/-- R222 to R228: a leg of a box passes the next beat of its value from its source to every port that still receives it,
when each asks; ROUTE and BCAST begin a value towards all their ports, IDX towards the port its index names, or the lowest
with ERR when there is none, STEER towards the one its predicate names, and MERGE from SRC2 when SRC has nothing; HOLD
stores a beat as it passes the first time. -/
def Obligations.Legs : Prop :=
  ∀ (s : State) (c slot net pos leg : Nat) (l : LegAt),
    let k := s.cluster c
    let x := k.leg l
    let ev (op : Nat) : Instr := match op with
      | 1 => .legRoute c slot net pos leg
      | 2 => .legIdx c slot net pos leg
      | 3 => .legBcast c slot net pos leg
      | 4 => .legMerge c slot net pos leg
      | 5 => .legSteer c slot net pos leg
      | _ => .legHold c slot net pos leg
    let outs := l.c.ports.map l.out
    k.legAt slot net pos leg = some l → k.runs slot = true → k.saving = false → outs.Nodup → l.src ∉ outs → l.src2 ∉ outs →
    l.c.ports ≠ [] → (l.c.op = 4 → l.src ≠ l.src2) → 1 ≤ l.c.op → l.c.op ≤ 6 →
    (l.c.op ≠ 6 → x.inVal = true → x.asErr = 0 → x.nulTo = [] → x.from2 = false → (∀ p ∈ x.live, p ∈ l.c.ports) → x.live.Nodup →
      (∀ p ∈ x.live, k.ready (l.out p) = true) → ∀ tok r, s.beats c l.src = tok :: r → (l.shared = true → tok ≠ .eos) →
      Yields s (ev l.c.op) fun t => OnlyCluster s t c ∧ t.beats c l.src = r
        ∧ (∀ p ∈ x.live, (t.cluster c).carried (l.out p) = (k.chan (l.out p)).push tok)
          ∧ ∀ p ∈ l.c.ports, p ∉ x.live → (t.cluster c).chan (l.out p) = k.chan (l.out p))
    ∧ (x.inVal = false → x.nulTo = [] → x.eosA = false → x.eosB = false → x.credit = [] →
      let begins (live : List Nat) (code : Nat) (from2 : Bool) : Prop := Yields s (ev l.c.op) fun t => OnlyCluster s t c
        ∧ ((t.cluster c).leg l).inVal = true ∧ ((t.cluster c).leg l).live = live ∧ ((t.cluster c).leg l).asErr = code
        ∧ ((t.cluster c).leg l).from2 = from2 ∧ ∀ p ∈ l.c.ports, (t.cluster c).chan (l.out p) = k.chan (l.out p)
      (∀ tok r, s.beats c l.src = tok :: r → tok ≠ .eos →
        (l.c.op = 1 ∨ l.c.op = 3 ∨ l.c.op = 4 → begins l.c.ports 0 false)
        ∧ (l.c.op = 2 → ∀ (w : W32) u, s.beats c l.src2 = .word w :: u →
            (∀ p, l.c.ports[w.toNat]? = some p → begins [p] 0 false)
            ∧ (l.c.ports.length ≤ w.toNat → begins (l.c.ports.take 1) 8 false))
        ∧ (l.c.op = 5 → ∀ (w : W32) u a b, s.beats c l.src2 = .word w :: u → l.c.ports = [a, b] →
            begins (if w.getLsbD 0 then [a] else [b]) 0 false))
      ∧ (l.c.op = 4 → s.beats c l.src = [] → ∀ tok r, s.beats c l.src2 = tok :: r → tok ≠ .eos → begins l.c.ports 0 true))
    ∧ (l.c.op = 6 → x.hold = [] → x.pos = 0 → x.copies = 0 → l.c.par ≠ 0 → ∀ p tok r, l.c.ports = [p] → k.ready (l.out p) = true →
        s.beats c l.src = tok :: r → tok ≠ .eos → Yields s (ev 6) fun t => OnlyCluster s t c ∧ t.beats c l.src = r
          ∧ (t.cluster c).carried (l.out p) = (k.chan (l.out p)).push tok ∧ ((t.cluster c).leg l).hold = [tok])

# # # # # # #

Problem :: What should be returned is the run of lines from the first line of the material through the line containing "l.c.ports ≠ []", exact and inclusive, and nothing else.

Answer to this task ::
/-- R222 to R228: a leg of a box passes the next beat of its value from its source to every port that still receives it,
when each asks; ROUTE and BCAST begin a value towards all their ports, IDX towards the port its index names, or the lowest
with ERR when there is none, STEER towards the one its predicate names, and MERGE from SRC2 when SRC has nothing; HOLD
stores a beat as it passes the first time. -/
def Obligations.Legs : Prop :=
  ∀ (s : State) (c slot net pos leg : Nat) (l : LegAt),
    let k := s.cluster c
    let x := k.leg l
    let ev (op : Nat) : Instr := match op with
      | 1 => .legRoute c slot net pos leg
      | 2 => .legIdx c slot net pos leg
      | 3 => .legBcast c slot net pos leg
      | 4 => .legMerge c slot net pos leg
      | 5 => .legSteer c slot net pos leg
      | _ => .legHold c slot net pos leg
    let outs := l.c.ports.map l.out
    k.legAt slot net pos leg = some l → k.runs slot = true → k.saving = false → outs.Nodup → l.src ∉ outs → l.src2 ∉ outs →
    l.c.ports ≠ [] → (l.c.op = 4 → l.src ≠ l.src2) → 1 ≤ l.c.op → l.c.op ≤ 6 →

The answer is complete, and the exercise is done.